■ **Task objective**:
Search the records for the string "namespace" and copy every line in which it appears.

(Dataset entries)
-- ==== Sys2Proof/Syntax.lean ====
section
/-! DEFINITION. The commands of the block (spec/30_encoding.md R91), one constructor per row of the opcode table, and
the record in which a command reaches the block (R90). -/

namespace Sys2Proof

/-- The 28 commands. Every operand is a whole natural number, as its rule names it (R90). -/
inductive Instr where
  /-- BW.WRITE (R131) -/
  | bwWrite (n value : Nat)
  /-- BW.FLUSH (R135) -/
  | bwFlush
  /-- AD.RESET (R151) -/
  | adReset (c : Nat)
  /-- AD.MINSHIFT (R155) -/
  | adMinshift (c base stride f : Nat)
  /-- AD.TRIAL (R159) -/
  | adTrial (c base stride f r : Nat)
  /-- AD.ENCODE (R166) -/
  | adEncode (c base stride filterCount dbase dataShift dataPitch : Nat)
  /-- VD.BEGIN (R191) -/
  | vdBegin
  /-- VD.CSC (R194) -/
  | vdCsc (n mx my : Nat)
  /-- VD.DCT (R198) -/
  | vdDct (b : Nat)
  /-- VD.QUANT (R202) -/
  | vdQuant (b m : Nat)
  /-- VD.RATE (R206) -/
  | vdRate
  /-- VD.PACK (R211) -/
  | vdPack (m b : Nat)
  /-- VD.END (R213) -/
  | vdEnd
  /-- VD.DEMUX (R215) -/
  | vdDemux
  /-- VD.FRAME (R219) -/
  | vdFrame (n : Nat)
  /-- SC.TABLES (R245) -/
  | scTables
  /-- SC.INIT (R241) -/
  | scInit (submode coding : Nat)
  /-- SC.STAMP (R243) -/
  | scStamp (lba : Nat)
  /-- SC.EDC (R248) -/
  | scEdc (form : Nat)
  /-- SC.PQ (R256) -/
  | scPq
  /-- SC.EMIT (R259) -/
  | scEmit (size : Nat)
  /-- MX.XA (R285) -/
  | mxXa
  /-- MX.SPU (R289) -/
  | mxSpu
  /-- MX.SPUI (R290) -/
  | mxSpui
  /-- MX.STR (R293) -/
  | mxStr
  /-- MX.ISO2RAW (R297) -/
  | mxIso2raw
  /-- SYS.RESET (R350) -/
  | sysReset
  /-- SYS.VALIDATE (R322) -/
  | sysValidate
  deriving DecidableEq, Repr

/-- A command as the host issues it: an opcode of 8 bits and an operand record, the operands in the order of R91
(R90). -/
structure Command where
  opcode : Byte
  operands : List Nat
  deriving DecidableEq, Repr

end Sys2Proof
end

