-- ==== Sys2Proof/Laws/Store.lean ====
section
/-! SUPPORT. The laws of sparse arrays and byte buffers: reading after writing, and every operation keeps the canonical
form. -/

namespace Sys2Proof.Machine

section
variable {α : Type}

@[simp] theorem Store.lookup_nil (i : Nat) : Store.lookup ([] : Store α) i = none := rfl

theorem Store.lookup_cons (k : Nat) (v : α) (st : Store α) (i : Nat) :
    Store.lookup ((k, v) :: st) i = if k = i then some v else Store.lookup st i := rfl

theorem Store.lookup_append (a b : Store α) (i : Nat) :
    Store.lookup (a ++ b) i = (Store.lookup a i).or (Store.lookup b i) := by
  induction a with
  | nil => simp
  | cons p a ih =>
    obtain ⟨k, v⟩ := p
    simp only [List.cons_append, Store.lookup_cons, ih]
    split <;> simp

/-- A kept index reads as before; a dropped one reads nothing. -/
theorem Store.lookup_filter (f : Nat → Bool) (st : Store α) (i : Nat) :
    Store.lookup (st.filter fun p => f p.1) i = if f i then Store.lookup st i else none := by
  induction st with
  | nil => simp
  | cons p st ih =>
    obtain ⟨k, v⟩ := p
    by_cases hk : f k
    · simp only [List.filter_cons, hk, if_true, Store.lookup_cons, ih]
      by_cases h : k = i
      · subst h; simp [hk]
      · simp [h]
    · have hk' : f k = false := by simpa using hk
      rw [List.filter_cons_of_neg (by simp [hk']), ih, Store.lookup_cons]
      by_cases h : k = i
      · subst h; simp [hk']
      · simp [h]

theorem Store.lookup_indexed (vs : List α) (k i : Nat) :
    Store.lookup (Store.indexed k vs) i = if k ≤ i then vs[i - k]? else none := by
  induction vs generalizing k with
  | nil => simp [Store.indexed]
  | cons v vs ih =>
    simp only [Store.indexed, Store.lookup_cons, ih]
    by_cases h : k = i
    · subst h; simp
    · by_cases hki : k ≤ i
      · have h1 : k + 1 ≤ i := by omega
        have h2 : i - k = (i - (k + 1)) + 1 := by omega
        simp [h, hki, h1, h2]
      · have h1 : ¬ k + 1 ≤ i := by omega
        simp [h, hki, h1]

/-- Reading after a write of consecutive values: the value written inside the run, the old one outside it. -/
theorem Store.lookup_putList (st : Store α) (k : Nat) (vs : List α) (i : Nat) :
    Store.lookup (Store.putList st k vs) i =
      if k ≤ i ∧ i < k + vs.length then vs[i - k]? else Store.lookup st i := by
  unfold Store.putList
  rw [Store.lookup_append, Store.lookup_append, Store.lookup_indexed,
    Store.lookup_filter (fun n => decide (n < k)), Store.lookup_filter (fun n => decide (k + vs.length ≤ n))]
  by_cases h1 : i < k
  · have h2 : ¬ k ≤ i := by omega
    have h3 : ¬ k + vs.length ≤ i := by omega
    simp [h1, h2, h3]
  · by_cases h2 : i < k + vs.length
    · have h3 : k ≤ i := by omega
      have h4 : ¬ k + vs.length ≤ i := by omega
      simp [h1, h2, h3, h4]
    · have h3 : k ≤ i := by omega
      have h4 : k + vs.length ≤ i := by omega
      have h5 : vs.length ≤ i - k := by omega
      simp [h1, h2, h3, h4, List.getElem?_eq_none h5]

theorem Store.lookup_put_self (st : Store α) (k : Nat) (v : α) : Store.lookup (Store.put st k v) k = some v := by
  simp [Store.put, Store.lookup_putList]

theorem Store.lookup_put_other (st : Store α) (k : Nat) (v : α) (i : Nat) (h : i ≠ k) :
    Store.lookup (Store.put st k v) i = Store.lookup st i := by
  rw [Store.put, Store.lookup_putList, if_neg]
  simp only [List.length_singleton]; omega

theorem Store.lookup_erase (st : Store α) (k i : Nat) :
    Store.lookup (Store.erase st k) i = if i = k then none else Store.lookup st i := by
  unfold Store.erase
  rw [Store.lookup_filter (fun n => decide (n ≠ k))]
  by_cases h : i = k <;> simp [h]

theorem Store.mem_indexed {k : Nat} {vs : List α} {p : Nat × α} (h : p ∈ Store.indexed k vs) :
    k ≤ p.1 ∧ p.1 < k + vs.length := by
  induction vs generalizing k with
  | nil => simp [Store.indexed] at h
  | cons v vs ih =>
    simp only [Store.indexed, List.mem_cons] at h
    rcases h with rfl | h
    · simp
    · have := ih h; simp only [List.length_cons]; omega

theorem Store.wf_indexed (k : Nat) (vs : List α) : Store.wf (Store.indexed k vs) := by
  induction vs generalizing k with
  | nil => simp [Store.indexed]
  | cons v vs ih =>
    simp only [Store.indexed, Store.wf, List.pairwise_cons]
    exact ⟨fun p hp => by have := (Store.mem_indexed hp).1; omega, ih _⟩

theorem Store.wf_putList {st : Store α} (h : Store.wf st) (k : Nat) (vs : List α) :
    Store.wf (Store.putList st k vs) := by
  unfold Store.putList Store.wf
  rw [List.pairwise_append, List.pairwise_append]
  refine ⟨⟨List.Pairwise.filter _ h, Store.wf_indexed k vs, ?_⟩, List.Pairwise.filter _ h, ?_⟩
  · intro p hp q hq
    have h1 := (Store.mem_indexed hq).1
    simp only [List.mem_filter, decide_eq_true_eq] at hp
    omega
  · intro p hp q hq
    simp only [List.mem_filter, decide_eq_true_eq] at hq
    rw [List.mem_append] at hp
    rcases hp with hp | hp
    · simp only [List.mem_filter, decide_eq_true_eq] at hp; omega
    · have := (Store.mem_indexed hp).2; omega

theorem Store.wf_put {st : Store α} (h : Store.wf st) (k : Nat) (v : α) : Store.wf (Store.put st k v) :=
  Store.wf_putList h k [v]

theorem Store.wf_erase {st : Store α} (h : Store.wf st) (k : Nat) : Store.wf (Store.erase st k) :=
  List.Pairwise.filter _ h

/-- An entry after a write is a new one or an old one outside the run. -/
theorem Store.mem_putList {st : Store α} {k : Nat} {vs : List α} {p : Nat × α} (h : p ∈ Store.putList st k vs) :
    p ∈ st ∨ p ∈ Store.indexed k vs := by
  unfold Store.putList at h
  simp only [List.mem_append, List.mem_filter] at h
  tauto

end

/-! ## Byte buffers -/

@[simp] theorem Memory.writeList_size (m : Memory) (a : Nat) (bs : List Byte) : (m.writeList a bs).size = m.size := rfl

@[simp] theorem Memory.write_size (m : Memory) (a : Nat) (b : Byte) : (m.write a b).size = m.size := rfl

@[simp] theorem Memory.writeZ_size (m : Memory) (a : Nat) (b : Byte) : (m.writeZ a b).size = m.size := by
  unfold Memory.writeZ; split <;> rfl

/-- Reading after writing consecutive bytes. -/
theorem Memory.read_writeList (m : Memory) (a : Nat) (bs : List Byte) (i : Nat) :
    (m.writeList a bs).read? i = if a ≤ i ∧ i < a + bs.length then bs[i - a]? else m.read? i :=
  Store.lookup_putList m.cells a bs i

theorem Memory.read_write (m : Memory) (a : Nat) (b : Byte) (i : Nat) :
    (m.write a b).read? i = if i = a then some b else m.read? i := by
  unfold Memory.write
  rw [Memory.read_writeList]
  by_cases h : i = a
  · subst h; simp
  · rw [if_neg h, if_neg]
    simp only [List.length_singleton]; omega

/-- Reading after a write to a buffer whose unlisted addresses read 0. -/
theorem Memory.read_writeZ (m : Memory) (a : Nat) (b : Byte) (i : Nat) :
    ((m.writeZ a b).read? i).getD 0 = if i = a then b else (m.read? i).getD 0 := by
  unfold Memory.writeZ
  split
  · rename_i h
    unfold Memory.read?
    rw [Store.lookup_erase]
    by_cases hi : i = a <;> simp [hi, h]
  · rw [Memory.read_write]
    by_cases hi : i = a <;> simp [hi]

theorem Memory.wf_writeList {m : Memory} (h : m.wf) {a : Nat} {bs : List Byte} (hb : a + bs.length ≤ m.size) :
    (m.writeList a bs).wf := by
  refine ⟨Store.wf_putList h.1 a bs, fun p hp => ?_⟩
  rcases Store.mem_putList hp with hp | hp
  · exact h.2 p hp
  · have := (Store.mem_indexed hp).2
    show p.1 < m.size
    omega

theorem Memory.wf_write {m : Memory} (h : m.wf) {a : Nat} {b : Byte} (hb : a < m.size) : (m.write a b).wf :=
  Memory.wf_writeList h (by simpa using hb)

theorem Memory.wfZ_writeZ {m : Memory} (h : m.wfZ) {a : Nat} {b : Byte} (hb : a < m.size) : (m.writeZ a b).wfZ := by
  unfold Memory.writeZ
  split
  · refine ⟨⟨Store.wf_erase h.1.1 a, fun p hp => h.1.2 p (List.mem_filter.1 hp).1⟩, fun p hp => ?_⟩
    exact h.2 p (List.mem_filter.1 hp).1
  · rename_i hb0
    refine ⟨Memory.wf_write h.1 hb, fun p hp => ?_⟩
    rcases Store.mem_putList hp with hp | hp
    · exact h.2 p hp
    · simp only [Store.indexed, List.mem_singleton] at hp
      subst hp; exact hb0

theorem Memory.wf_filled (bs : List Byte) : (Memory.filled bs).wf :=
  ⟨Store.wf_indexed 0 bs, fun p hp => by have := (Store.mem_indexed hp).2; simpa [Memory.filled] using this⟩

theorem Memory.wfZ_filledZ (bs : List Byte) : (Memory.filledZ bs).wfZ := by
  refine ⟨⟨List.Pairwise.filter _ (Store.wf_indexed 0 bs), fun p hp => ?_⟩, fun p hp => ?_⟩
  · have := (Store.mem_indexed (List.mem_filter.1 hp).1).2
    simpa [Memory.filledZ] using this
  · simpa using (List.mem_filter.1 hp).2

/-- Every buffer has its canonical form after reset. -/
theorem State.reset_memory_wf :
    State.reset.sec.wf ∧ State.reset.scr.wf ∧ State.reset.dmx.wf ∧ State.reset.rgba.wf ∧ State.reset.iso.wf ∧
      State.reset.data.wfZ := by
  simp [State.reset, State.resetOf, Memory.wfZ, Memory.wf, Store.wf]

end Sys2Proof.Machine
end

■ **Expected output**:
namespace Sys2Proof
namespace Sys2Proof.Machine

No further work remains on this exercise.